Tasks and Specialists are pretty intuitive, but to change Assignment you must:
1. Populate the Specialists column with an existing specialist (labeler)
2. Populate the Tasks column with a created task
3. Make changes by checking or unchecking specialists
4. Commit changes using the button on the top right

![image.png](attachment:image.png)


# 5. Actual labeling
Members of the Street2sat labelers group should receive an email like this upon assignment:
![image.png](attachment:image.png)

However these emails have not been consistent so a direct link from Step 3f email may need to be manually sent.

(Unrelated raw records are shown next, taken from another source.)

-- ==== Sys2Proof/Certificates/Slice0/Obligations.lean ====
section
/-! DEFINITION. What the manual says the machine does, as statements to be proved: encodings, the turn, traps, the effect of every
instruction and of every step of the device and the host, and what every step keeps. -/

open Sys2Proof Sys2Proof.Machine

/-! ## Scalar arithmetic (spec 09) -/

/-- R228: every function of the four ALU majors writes `d` with the value of the table and changes nothing else. -/
def Obligations.IntegerAlu : Prop := ∀ d a b : SReg,
  Gives (.add d a b) d (fun s v => v.toNat = ((s.rd a).toNat + (s.rd b).toNat) % 2 ^ 64) ∧
  Gives (.sub d a b) d (fun s v => (v.toNat : Int) = ((s.rd a).toNat - (s.rd b).toNat : Int) % 2 ^ 64) ∧
  Gives (.and d a b) d (fun s v => ∀ i, v.getLsbD i = ((s.rd a).getLsbD i && (s.rd b).getLsbD i)) ∧
  Gives (.or d a b) d (fun s v => ∀ i, v.getLsbD i = ((s.rd a).getLsbD i || (s.rd b).getLsbD i)) ∧
  Gives (.xor d a b) d (fun s v => ∀ i, v.getLsbD i = ((s.rd a).getLsbD i ^^ (s.rd b).getLsbD i)) ∧
  Gives (.andn d a b) d (fun s v => ∀ i, v.getLsbD i = ((s.rd a).getLsbD i && !(s.rd b).getLsbD i)) ∧
  Gives (.shl d a b) d (fun s v => v.toNat = (s.rd a).toNat * 2 ^ ((s.rd b).toNat % 64) % 2 ^ 64) ∧
  Gives (.shr d a b) d (fun s v => v.toNat = (s.rd a).toNat / 2 ^ ((s.rd b).toNat % 64)) ∧
  Gives (.sra d a b) d (fun s v => v.toInt = (s.rd a).toInt / 2 ^ ((s.rd b).toNat % 64)) ∧
  Gives (.rot d a b) d (fun s v => ∀ i < 64, v.getLsbD i = (s.rd a).getLsbD ((i + (s.rd b).toNat) % 64)) ∧
  Gives (.min d a b) d (fun s v => v.toInt = min (s.rd a).toInt (s.rd b).toInt) ∧
  Gives (.max d a b) d (fun s v => v.toInt = max (s.rd a).toInt (s.rd b).toInt) ∧
  Gives (.minu d a b) d (fun s v => v.toNat = min (s.rd a).toNat (s.rd b).toNat) ∧
  Gives (.maxu d a b) d (fun s v => v.toNat = max (s.rd a).toNat (s.rd b).toNat) ∧
  Gives (.mul d a b) d (fun s v => v.toNat = (s.rd a).toNat * (s.rd b).toNat % 2 ^ 64) ∧
  Gives (.mulh d a b) d (fun s v => v.toInt = (s.rd a).toInt * (s.rd b).toInt / 2 ^ 64) ∧
  Gives (.mulhu d a b) d (fun s v => v.toNat = (s.rd a).toNat * (s.rd b).toNat / 2 ^ 64) ∧
  Gives (.clz d a) d (fun s v => if s.rd a = 0#64 then v = 64#64
    else v.toNat < 64 ∧ 2 ^ (63 - v.toNat) ≤ (s.rd a).toNat ∧ (s.rd a).toNat < 2 ^ (64 - v.toNat)) ∧
  Gives (.ctz d a) d (fun s v => if s.rd a = 0#64 then v = 64#64
    else (s.rd a).getLsbD v.toNat = true ∧ ∀ i < v.toNat, (s.rd a).getLsbD i = false) ∧
  Gives (.popc d a) d (fun s v => v.toNat = (List.range 64).countP fun i => (s.rd a).getLsbD i) ∧
  Gives (.sxb d a) d (fun s v => v.toInt = ((s.rd a).setWidth 8).toInt) ∧
  Gives (.sxh d a) d (fun s v => v.toInt = ((s.rd a).setWidth 16).toInt) ∧
  Gives (.sxw d a) d (fun s v => v.toInt = ((s.rd a).setWidth 32).toInt) ∧
  Gives (.zxb d a) d (fun s v => v.toNat = (s.rd a).toNat % 2 ^ 8) ∧
  Gives (.zxh d a) d (fun s v => v.toNat = (s.rd a).toNat % 2 ^ 16) ∧
  Gives (.zxw d a) d (fun s v => v.toNat = (s.rd a).toNat % 2 ^ 32)

/-- R229: the quotient rounds toward zero and the remainder is a - b * q; a zero divisor gives q = 0, r = a and sets DZ, without a
trap; the one overflowing case gives q = a, r = 0 and no flag. -/
def Obligations.Division : Prop := ∀ (d a b : SReg) (s : State),
  (Clear (.div d a b) s → ∃ q, exec (.div d a b) s = .next ((s.wr d q).orFlags (if s.rd b = 0#64 then dz else 0#5)) ∧
    q.toInt = if s.rd b = 0#64 then 0 else if (s.rd a).toInt = -2 ^ 63 ∧ (s.rd b).toInt = -1 then -2 ^ 63
      else (s.rd a).toInt.tdiv (s.rd b).toInt) ∧
  (Clear (.divu d a b) s → ∃ q, exec (.divu d a b) s = .next ((s.wr d q).orFlags (if s.rd b = 0#64 then dz else 0#5)) ∧
    q.toNat = (s.rd a).toNat / (s.rd b).toNat) ∧
  (Clear (.rem d a b) s → ∃ r, exec (.rem d a b) s = .next ((s.wr d r).orFlags (if s.rd b = 0#64 then dz else 0#5)) ∧
    r.toInt = if s.rd b = 0#64 then (s.rd a).toInt else (s.rd a).toInt - (s.rd b).toInt * (s.rd a).toInt.tdiv (s.rd b).toInt) ∧
  (Clear (.remu d a b) s → ∃ r, exec (.remu d a b) s = .next ((s.wr d r).orFlags (if s.rd b = 0#64 then dz else 0#5)) ∧
    r.toNat = (s.rd a).toNat % (s.rd b).toNat)

/-- R230, R231: with pos = b[5:0] and w = b[11:6] (64 when 0), `BEXT` gives the field, `BINS` replaces it, and bits beyond 63 are
dropped; `LEA` gives a + b * 2^f.
R232, R233, R234: the immediates are sign-extended, for the logical forms too; `SHFI` shifts by n; `LUI` multiplies by 2^17. -/
def Obligations.FieldsLeaAndImmediates : Prop :=
  (∀ d a b : SReg,
  Gives (.bext d a b) d (fun s v => ∀ i < 64, v.getLsbD i =
    (decide (i < fieldWidth (s.rd b)) && (s.rd a).getLsbD ((s.rd b).toNat % 64 + i))) ∧
  Gives (.bins d a b) d (fun s v => ∀ i < 64, v.getLsbD i =
    if (s.rd b).toNat % 64 ≤ i ∧ i < (s.rd b).toNat % 64 + fieldWidth (s.rd b) then (s.rd a).getLsbD (i - (s.rd b).toNat % 64)
    else (s.rd d).getLsbD i) ∧
  ∀ f : BitVec 3, Gives (.lea d a b f) d (fun s v => v.toNat = ((s.rd a).toNat + (s.rd b).toNat * 2 ^ f.toNat) % 2 ^ 64)) ∧
  (∀ d a : SReg,
  (∀ imm : BitVec 10,
    Gives (.addi d a imm) d (fun s v => (v.toNat : Int) = ((s.rd a).toNat + imm.toInt) % 2 ^ 64) ∧
    Gives (.andi d a imm) d (fun s v => ∀ i < 64, v.getLsbD i = ((s.rd a).getLsbD i && imm.getLsbD (min i 9))) ∧
    Gives (.ori d a imm) d (fun s v => ∀ i < 64, v.getLsbD i = ((s.rd a).getLsbD i || imm.getLsbD (min i 9))) ∧
    Gives (.xori d a imm) d (fun s v => ∀ i < 64, v.getLsbD i = ((s.rd a).getLsbD i ^^ imm.getLsbD (min i 9)))) ∧
  (∀ n : BitVec 6,
    Gives (.shfi .shl d a n) d (fun s v => v.toNat = (s.rd a).toNat * 2 ^ n.toNat % 2 ^ 64) ∧
    Gives (.shfi .shr d a n) d (fun s v => v.toNat = (s.rd a).toNat / 2 ^ n.toNat) ∧
    Gives (.shfi .sra d a n) d (fun s v => v.toInt = (s.rd a).toInt / 2 ^ n.toNat) ∧
    Gives (.shfi .rot d a n) d (fun s v => ∀ i < 64, v.getLsbD i = (s.rd a).getLsbD ((i + n.toNat) % 64))) ∧
  ∀ imm : BitVec 17,
    Gives (.movi d imm) d (fun _ v => v.toInt = imm.toInt) ∧
    Gives (.lui d imm) d (fun _ v => v.toInt = imm.toInt * 2 ^ 17))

Once the specialist clicks the link, they'll see the following page and will be ready to go:
![image-2.png](attachment:image-2.png)

- Since this guide is for individuals creating labeling tasks, I'll leave details about actual labeling on Google Cloud to another slide/document.

## 6. Exporting the labels
To export labels navigate to Vertex AI datasets, click the 3 dots on the desirable dataset and select Export dataset
![image.png](attachment:image.png)

Save the output file directly to the `street2sat-gcloud-labeling` bucket.